To save U.K., England must be more like Scotland

by Tina Burrett

The battle over Scotland’s future as part of the United Kingdom has begun. Last week, politicians on both sides of the border set out passionate arguments for and against Scottish independence. All three of Britain’s main political parties are committed to preserving the union. In a speech in Edinburgh on Feb. 15, Britain’s prime minister, David Cameron, said he would “fight with everything I have to keep our United Kingdom.”
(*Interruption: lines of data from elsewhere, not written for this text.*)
-- ==== Sys2Proof/Machine/Operands.lean ====
section
/-! DEFINITION. Operand forms: the Packet built from a command's operands, the frame bytes, and the accesses to `rx_buf`. -/

namespace Sys2Proof.Machine

open Sys2Proof

/-- The Packet's bytes 0 to 5 that `SEND_PACKET` builds from its operands (30_encoding.md R95). -/
def sendPacketHead (dest msgType : Byte) (payload : Vector Byte 4) : Vector Byte 6 :=
  #v[dest, msgType, payload[0], payload[1], payload[2], payload[3]]

/-- The Packet's bytes 0 to 5 that `SEND_PACKET_SINGLE_BYTE` builds (30_encoding.md R95). -/
def singleByteHead (cfg : Config) (msgType value : Byte) : Vector Byte 6 :=
  #v[cfg.defaultDest, msgType, value, 0x00, 0x00, 0x00]

/-- A Packet from its first six bytes and a checksum, stored little-endian, last (30_encoding.md R82, 44_sender_framer.md R192). -/
def packetOf (head : Vector Byte 6) (checksum : Word16) : Packet :=
  #v[head[0], head[1], head[2], head[3], head[4], head[5], checksum.extractLsb' 0 8, checksum.extractLsb' 8 8]

/-- The first six bytes of a Packet: destination, type, payload (30_encoding.md R82). -/
def packetHead (p : Packet) : List Byte := p.toList.take crcCover

/-- The checksum a Packet carries: `zext_16(pkt[6]) | (zext_16(pkt[7]) << 8)` (30_encoding.md R82). -/
def embeddedChecksum (p : Packet) : Word16 := p[6].zeroExtend 16 ||| (p[7].zeroExtend 16 <<< 8)

/-- The checksum computed over a Packet's first six bytes (43_crc_validator.md R173, 44_sender_framer.md R191). -/
def packetChecksum (cfg : Config) (p : Packet) : Word16 := crc16 cfg (packetHead p)

/-- The encoder's write: only elements below the encoded length are written (44_sender_framer.md R193, 10_state.md R23). -/
def writeEnc (old enc : Vector Byte 10) (len : Fin 11) : Vector Byte 10 :=
  Vector.ofFn fun i : Fin 10 => if i.val < len.val then enc[i] else old[i]

/-- The frame byte sequence `F` of the running send command (44_sender_framer.md R196). -/
def State.frame (s : State) : List Byte :=
  [sentinel, sentinel, BitVec.ofNat 8 s.tx.encLen.val] ++ s.tx.enc.toList.take s.tx.encLen.val

/-- `rx_buf[0..rx_len)`, if every element of it exists (43_crc_validator.md R172, 20_memory.md R61). -/
def State.rxBody (s : State) : Option (List Byte) :=
  if s.rx.len.toNat ≤ s.rx.buf.length then some (s.rx.buf.take s.rx.len.toNat) else none

/-- `rx_buf[rx_idx] <- b`, if that element exists (41_receiver_framer.md R138, 20_memory.md R61). -/
def State.storeBody (b : Byte) (s : State) : Option (List Byte) :=
  if s.rx.idx < s.rx.buf.length then some (s.rx.buf.set s.rx.idx b) else none

end Sys2Proof.Machine
end

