/-- VALIDATE that answers a next state decoded the stored body. -/
theorem execValidate_next (h : execValidate s = .next t) :
    s.rx.len.toNat ≤ s.rx.buf.length ∧
    t = { s.quiet with
      rx := {
        s.rx with
        pkt := (s.config.codec.decode (s.rx.buf.take s.rx.len.toNat)).1
        vlen := (s.config.codec.decode (s.rx.buf.take s.rx.len.toNat)).2
        crc := packetChecksum s.config (s.config.codec.decode (s.rx.buf.take s.rx.len.toNat)).1
        verdict := verdictOf (s.config.codec.decode (s.rx.buf.take s.rx.len.toNat)).2
          (packetChecksum s.config (s.config.codec.decode (s.rx.buf.take s.rx.len.toNat)).1)
          (embeddedChecksum (s.config.codec.decode (s.rx.buf.take s.rx.len.toNat)).1)
        state := .acknowledge } } := by
  by_cases hle : s.rx.len.toNat ≤ s.rx.buf.length
  · simp only [execValidate, State.rxBody_eq_some hle] at h
    cases h
    exact ⟨hle, rfl⟩
  · simp [execValidate, State.rxBody, hle] at h

/-- SENDFRAME that answers a next state either offered its byte in vain or sent it. -/
theorem execSendFrame_next (h : execSendFrame s = .next t) :
    ∃ b, s.frame[s.tx.pos.toNat]? = some b ∧
      ((s.ports.txReady = false ∧ t = s.quiet) ∨ (s.ports.txReady = true ∧ t = frameByteSent b s)) := by
  unfold execSendFrame at h
  cases hb : s.frame[s.tx.pos.toNat]? with
  | none => simp [hb] at h
  | some b =>
    refine ⟨b, rfl, ?_⟩
    cases hr : s.ports.txReady <;> simp [hb, hr] at h
    · exact .inl ⟨rfl, h.symm⟩
    · exact .inr ⟨rfl, h.symm⟩

/-- The 4-bit position does not wrap before the end of a frame. -/
theorem pos_succ_toNat {p : BitVec 4} {n : Fin 11} (h : p.toNat < n.val + 3) : (p + 1).toNat = p.toNat + 1 := by
  have := n.isLt
  rw [BitVec.toNat_add, show (1 : BitVec 4).toNat = 1 from rfl]
  omega

/-- The incremented position ends the frame exactly when the position was the last one; no wrap in 4 bits makes it so. -/
theorem pos_succ_eq_iff (p : BitVec 4) (n : Fin 11) : (p + 1).toNat = n.val + 3 ↔ p.toNat + 1 = n.val + 3 := by
  have := n.isLt
  have := p.isLt
  rw [BitVec.toNat_add, show (1 : BitVec 4).toNat = 1 from rfl]
  omega

/-- An accepted frame byte: the last one leads to WaitAck, any other only moves the position on. -/
theorem frameByteSent_cases (b : Byte) (s : State) :
    (s.tx.pos.toNat + 1 = s.tx.encLen.val + 3 ∧
      frameByteSent b s = { s.pushed b with tx := { s.tx with pos := s.tx.pos + 1, wait := 0, state := .waitAck } }) ∨
    (s.tx.pos.toNat + 1 ≠ s.tx.encLen.val + 3 ∧
      frameByteSent b s = { s.pushed b with tx := { s.tx with pos := s.tx.pos + 1 } }) := by
  unfold frameByteSent
  split <;> rename_i h <;> rw [pos_succ_eq_iff] at h
  · exact .inl ⟨h, rfl⟩
  · exact .inr ⟨h, rfl⟩

/-- WAITACK.EMPTY_POLL without a bound only polls; with one it counts, and at the bound the attempt fails. -/
theorem execWaitAckEmptyPoll_next (h : execWaitAckEmptyPoll s = .next t) :
    (s.config.ackWaitPolls = none ∧ t = s.waitPolled) ∨
    (∃ n, s.config.ackWaitPolls = some n ∧ s.tx.wait + 1 = n ∧
      t = attemptFailed { s.waitPolled with tx := { s.tx with wait := s.tx.wait + 1 } }) ∨
    (∃ n, s.config.ackWaitPolls = some n ∧ s.tx.wait + 1 ≠ n ∧
      t = { s.waitPolled with tx := { s.tx with wait := s.tx.wait + 1 } }) := by
  unfold execWaitAckEmptyPoll at h
  split at h
  · cases h; simp_all
  · split at h <;> cases h <;> simp_all

/-! ### Runs -/

theorem run_zero (s : State) : Sys2Proof.core.run 0 s = .next s := rfl

/-- A run whose first step answers `t` goes on from `t`. -/
theorem run_succ {k : Nat} (h : step s = .next t) : Sys2Proof.core.run (k + 1) s = Sys2Proof.core.run k t := by
  have h' : Sys2Proof.core.step s = .next t := h
  show Host.Core.run Sys2Proof.core (k + 1) s = _
  simp only [Host.Core.run, h']

/-- A run goes on from where its first `j` steps lead. -/
theorem run_add {j : Nat} (k : Nat) (h : Sys2Proof.core.run j s = .next t) :
    Sys2Proof.core.run (j + k) s = Sys2Proof.core.run k t := by
  induction j generalizing s with
  | zero => rw [run_zero] at h; cases h; simp
  | succ j ih =>
    cases hs : step s with
    | next u => rw [Nat.add_right_comm, run_succ hs]; rw [run_succ hs] at h; exact ih h
    | fault r =>
      have h' : Sys2Proof.core.step s = .fault r := hs
      simp only [Host.Core.run, h'] at h; cases h
    | refused r =>
      have h' : Sys2Proof.core.step s = .refused r := hs
      simp only [Host.Core.run, h'] at h; cases h

end Sys2Proof.Machine
end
A referendum on independence was promised by the Scottish Nationalist Party, which won a landslide in elections to the Scottish parliament last May. After much wrangling, Cameron agreed to a referendum, but on his own terms. Scotland’s first minister, SNP leader Alex Salmond, suggested a referendum might put more than one question to voters, not just offering independence, but also greater autonomy for Scotland, including greater tax raising powers. Under this watered-down version of independence, commonly known as “devo max,” Scotland would remain part of the U.K., with a single currency and defense force, but Edinburgh would control Scotland’s domestic policy and economy. A YouGov poll in January found that Scottish voters were almost 60/40 in favor of devo max, but on full independence, the figures were reversed, with 39 percent for and 61 percent against.

Cameron will only accept a straight yes-no referendum on independence. In a ploy to encourage a “no” vote, however, the prime minister has hinted that he would be willing to consider a version of devo max, but only after a referendum on independence has been lost.
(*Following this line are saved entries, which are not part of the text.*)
/-- A word among listed codes, none of them reserved, is the code of a receiver state (10_state.md R24). -/
theorem exists_eq_code {w : BitVec 3} {codes : List Nat} (hcodes : ∀ n ∈ codes, n ≤ 5) (h : codes.contains w.toNat = true) :
    ∃ st : RxState, w = st.code := by
  have hle : w.toNat ≤ 5 := hcodes _ (List.contains_iff_mem.1 h)
  cases hst : RxState.ofCode w with
  | some st => exact ⟨st, RxState.code_of_ofCode hst⟩
  | none =>
    have hreserved : ∀ v : BitVec 3, RxState.ofCode v = none → 5 < v.toNat := by decide
    exact absurd hle (hreserved w hst).not_ge

/-- The states RX.ABORT lists are those that sample the abort. -/
theorem samplesAbort_eq_listed (st : RxState) : st.samplesAbort = [1, 2, 3, 5].contains st.code.toNat := by cases st <;> rfl

/-- The states RX.EMPTY_POLL lists are those that poll. -/
theorem pollsByte_eq_listed (st : RxState) : st.pollsByte = [1, 2, 3].contains st.code.toNat := by cases st <;> rfl

theorem samplesAbort_of_pollsByte {st : RxState} (h : st.pollsByte = true) : st.samplesAbort = true := by
  cases st with
  | seekSentinel | readLength | readBody => rfl
  | rxIdle | validate | acknowledge => cases h

@[simp] theorem decode_rxStep (st : RxState) : decode cfg ⟨.rxStep st.code, c⟩ = classifyRxStep st c := decodeRxStep_code st c

@[simp] theorem decode_txStep (st : TxState) : decode cfg ⟨.txStep st.code, c⟩ = classifyTxStep st c := by simp [decode]

theorem classifyRxStep_abort {st : RxState} (hst : st.samplesAbort = true) (ha : c.abort = true) :
    classifyRxStep st c = .ok (.rxAbort st) := by
  cases st <;> simp_all [classifyRxStep, RxState.samplesAbort]

theorem classifyRxStep_emptyPoll {st : RxState} (hst : st.pollsByte = true) (ha : c.abort = false) (hn : c.noByte = true) :
    classifyRxStep st c = .ok (.rxEmptyPoll st) := by
  cases st <;> simp_all [classifyRxStep, RxState.pollsByte]

theorem rxByte_answersWithin {w : BitVec 11} (h : j.rowMatches cfg ⟨.rxByte w, c⟩ = true) :
    AnswersWithin cfg ⟨.rxByte w, c⟩ (j.row cfg).priority := by
  obtain ⟨hformat, hbits, hcond⟩ := rowMatches_iff.1 h
  cases j with
  | seekSentinel =>
    obtain rfl : w = RxState.seekSentinel.code ++ sentinel := eq_of_full_mask hbits
    exact ⟨.seekSentinel, rfl, le_rfl⟩
  | lenSentinel =>
    obtain rfl : w = RxState.readLength.code ++ sentinel := eq_of_full_mask hbits
    exact ⟨.lenSentinel, rfl, le_rfl⟩
  | bodySentinel =>
    obtain rfl : w = RxState.readBody.code ++ sentinel := eq_of_full_mask hbits
    exact ⟨.bodySentinel, rfl, le_rfl⟩
  | seekOther =>
    obtain ⟨b, rfl⟩ : ∃ b : Byte, w = RxState.seekSentinel.code ++ b := eq_append_of_state_mask hbits
    have hb : b ≠ sentinel := ne_sentinel_iff.2 (by simpa [Instr.rowCondition] using hcond)
    exact ⟨.seekOther b, by rw [decode_rxByte, classifyRx_seek_other hb], le_rfl⟩
  | lenAccept =>
    obtain ⟨b, rfl⟩ : ∃ b : Byte, w = RxState.readLength.code ++ b := eq_append_of_state_mask hbits
    have hle : b.toNat ≤ cfg.maxBodyLen := by simpa [Instr.rowCondition] using hcond
    by_cases hb : b = sentinel
    · subst hb
      exact ⟨.lenSentinel, by simp, Nat.zero_le _⟩
    · exact ⟨.lenAccept b, by rw [decode_rxByte, classifyRx_length_within hb hle], le_rfl⟩
  | lenOversize =>
    obtain ⟨b, rfl⟩ : ∃ b : Byte, w = RxState.readLength.code ++ b := eq_append_of_state_mask hbits
    obtain ⟨hlt, hne⟩ : cfg.maxBodyLen < b.toNat ∧ b.toNat < 255 := by simpa [Instr.rowCondition] using hcond
    exact ⟨.lenOversize b, by rw [decode_rxByte, classifyRx_length_above (ne_sentinel_iff.2 hne.ne) hlt], le_rfl⟩
  | bodyData =>
    obtain ⟨b, rfl⟩ : ∃ b : Byte, w = RxState.readBody.code ++ b := eq_append_of_state_mask hbits
    have hb : b ≠ sentinel := ne_sentinel_iff.2 (by simpa [Instr.rowCondition] using hcond)
    exact ⟨.bodyData b, by rw [decode_rxByte, classifyRx_body_data hb], le_rfl⟩
  | _ => cases hformat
Past disappointments at hollow promises from Tory prime ministers have left many Scots loath to trust Cameron’s talk of greater powers for Scotland after a no vote. Former Tory Prime Minister Alec Douglas-Home broke his promise to offer Scots a better devolution bill if they voted no in the 1979 referendum. The Thatcher government elected that same year destroyed most of Scotland’s industrial base. The introduction of a poll tax in Scotland in 1989 precipitated Margaret Thatcher’s downfall and all but destroyed the Scottish Tories. In the last 20 years, the Tories have had just one MP elected in Scotland.
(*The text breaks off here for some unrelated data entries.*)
@[simp] theorem State.abortedLoad_flagZ (s : State) (p : LoadOperands) : (s.abortedLoad p).flagZ = s.flagZ := rfl

@[simp] theorem State.abortedLoad_flagC (s : State) (p : LoadOperands) : (s.abortedLoad p).flagC = s.flagC := rfl

@[simp] theorem State.abortedLoad_flagV (s : State) (p : LoadOperands) : (s.abortedLoad p).flagV = s.flagV := rfl

@[simp] theorem State.abortedLoad_itstate (s : State) (p : LoadOperands) : (s.abortedLoad p).itstate = s.itstate := rfl

@[simp] theorem State.abortedLoad_mem (s : State) (p : LoadOperands) : (s.abortedLoad p).mem = s.mem := rfl

@[simp] theorem State.abortedLoad_text (s : State) (p : LoadOperands) : (s.abortedLoad p).text = s.text := rfl

@[simp] theorem State.abortedLoad_devices (s : State) (p : LoadOperands) : (s.abortedLoad p).devices = s.devices := rfl

@[simp] theorem State.abortedLoad_bigEndian (s : State) (p : LoadOperands) : (s.abortedLoad p).bigEndian = s.bigEndian := rfl

@[simp] theorem State.abortedLoad_strictAlign (s : State) (p : LoadOperands) : (s.abortedLoad p).strictAlign = s.strictAlign := rfl

@[simp] theorem State.abortedLoad_simdContext (s : State) (p : LoadOperands) : (s.abortedLoad p).simdContext = s.simdContext := rfl

@[simp] theorem State.abortedLoad_simdRule (s : State) (p : LoadOperands) : (s.abortedLoad p).simdRule = s.simdRule := rfl

@[simp] theorem State.abortedLoad_condFailChoices (s : State) (p : LoadOperands) : (s.abortedLoad p).condFailChoices = s.condFailChoices := rfl

@[simp] theorem State.abortedLoad_freeIndex (s : State) (p : LoadOperands) : (s.abortedLoad p).freeIndex = s.freeIndex + 1 := rfl

/-! ### Registers -/

@[simp] theorem State.readR_writeR_same (s : State) (n : Fin Config.numR) (v : Word) : (s.writeR n v).readR n = v := by
  simp [State.readR, State.writeR]

theorem State.readR_writeR_other (s : State) (n k : Fin Config.numR) (v : Word) (h : k ≠ n) :
    (s.writeR n v).readR k = s.readR k := by
  have : n.val ≠ k.val := fun e => h (Fin.ext e.symm)
  simp [State.readR, State.writeR, this]

/-- The base register after the write-back, and every other register. -/
theorem State.readR_doWriteBack (s : State) (p : LoadOperands) (k : Fin Config.numR) :
    (s.doWriteBack p).readR k = if k = p.n then (writeBackValue s p).getD (s.readR k) else s.readR k := by
  unfold State.doWriteBack
  cases h : writeBackValue s p with
  | none => simp
  | some v =>
    by_cases hk : k = p.n
    · simp [hk]
    · simp [hk, State.readR_writeR_other]

@[simp] theorem State.readR_completeLoad (s : State) (p : LoadOperands) (v : DRegs) (k : Fin Config.numR) :
    (s.completeLoad p v).readR k = (s.doWriteBack p).readR k := by
  unfold State.readR; simp

@[simp] theorem State.readR_finish (s : State) (k : Fin Config.numR) : s.finish.readR k = s.readR k := by
  simp [State.readR]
The toxic image of the Tories, who dominate Britain’s current coalition government, may drive up Scottish support for independence. Scots increasingly see themselves as holding different political values and priorities from English voters. Nowhere is the difference more pronounced than in the sphere of public services. Scottish public services are based on the principle of equity and have resisted the encroachment of the market elements seen in the English health and education systems.

Furthermore, while the Cameron government insists that the only cure for Britain’s current economic ills is £18 billion of public-spending cuts, in Scotland, the SNP continues to subsidize student fees, provide free prescriptions and maintain spending on capital works.

To his critics who claim that Scotland’s comparatively generous welfare system depends on £8 billion in annual subsidy from England, Salmond counters that Scotland finances the rest of the U.K. with revenues from North Sea oil and gas. Approximately three-quarters of British fossil fuel reserves lie off the Scottish coast.

It was a Scot, Adam Smith, who wrote that economic progress must be accompanied by social progress. But England, too, has a progressive tradition and the majority south of the border would like to see Scotland’s more egalitarian welfare system extended to them. As Labour Party leader Ed Milliband has said, “the real divide” in Britain is not between Scotland and the rest of the U.K., but between “the haves and the have-nots.”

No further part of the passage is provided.